[Collected data]
theorem dWf_rt {op n c b : Nat} {y : Sync} {f0 f1 : Nat → Nat → Sync → Instr} (h : wW n c y = true) (hb : b < 2) :
    eW op n c b y / 2 ^ 56 = op ∧ dWf (eW op n c b y) f0 f1 = .ok (if b = 0 then f0 n c y else f1 n c y) := by
  simp only [wW, r6, Bool.and_eq_true, decide_eq_true_eq] at h
  obtain ⟨⟨hn, hc⟩, hy⟩ := h
  obtain ⟨e1, e2, e3, e4, e5, e6, e7⟩ := eSem_spec (op := op) (gl := false) hn hc (by omega : b < 64) hy
  refine ⟨e1, ?_⟩
  rw [eW, dWf, dFlag_rt hy e7 hb e5 (by simp [w47_spec _ e3 e6]), e2, e4, syncOf_rt hy e7]

theorem dAb_rt {op a b : Nat} {y : Sync} {f : Nat → Nat → Sync → Instr} (h : w2 a b y = true) :
    eY op a b 0 0 y / 2 ^ 56 = op ∧ dAb (eY op a b 0 0 y) f = .ok (f a b y) := by
  simp only [w2, r6, Bool.and_eq_true, decide_eq_true_eq] at h
  obtain ⟨⟨ha, hb⟩, hy⟩ := h
  obtain ⟨e1, e2, e3, e4, e5, e6⟩ := eY_spec (op := op) ha hb (by decide : 0 < 64) (by decide : 0 < 64) hy
  exact ⟨e1, by rw [dAb, e2, e3, syncOf_rt hy e6, chkY_rt hy e6 (by simp [e4, e5])]⟩

theorem dA_rt {op a : Nat} {y : Sync} {f : Nat → Sync → Instr} (h : (r6 a && y.wf) = true) :
    eY op a 0 0 0 y / 2 ^ 56 = op ∧ dA (eY op a 0 0 0 y) f = .ok (f a y) := by
  simp only [r6, Bool.and_eq_true, decide_eq_true_eq] at h
  obtain ⟨ha, hy⟩ := h
  obtain ⟨e1, e2, e3, e4, e5, e6⟩ := eY_spec (op := op) ha (by decide : 0 < 64) (by decide : 0 < 64) (by decide : 0 < 64) hy
  exact ⟨e1, by rw [dA, e2, syncOf_rt hy e6, chkY_rt hy e6 (by simp [e3, e4, e5])]⟩

theorem dCa_rt {op c a : Nat} {y : Sync} {f : Nat → Nat → Sync → Instr} (h : w2 c a y = true) :
    eY op a 0 c 0 y / 2 ^ 56 = op ∧ dCa (eY op a 0 c 0 y) f = .ok (f c a y) := by
  simp only [w2, r6, Bool.and_eq_true, decide_eq_true_eq] at h
  obtain ⟨⟨hc, ha⟩, hy⟩ := h
  obtain ⟨e1, e2, e3, e4, e5, e6⟩ := eY_spec (op := op) ha (by decide : 0 < 64) hc (by decide : 0 < 64) hy
  exact ⟨e1, by rw [dCa, e2, e4, syncOf_rt hy e6, chkY_rt hy e6 (by simp [e3, e5])]⟩

end Sys2Proof.Laws
end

### PROBLEM DESCRIPTION:
Every line in the data above that contains "only" needs to be copied.

### THE COMPLETED TASK:
  simp only [wW, r6, Bool.and_eq_true, decide_eq_true_eq] at h
  simp only [w2, r6, Bool.and_eq_true, decide_eq_true_eq] at h
  simp only [r6, Bool.and_eq_true, decide_eq_true_eq] at h
  simp only [w2, r6, Bool.and_eq_true, decide_eq_true_eq] at h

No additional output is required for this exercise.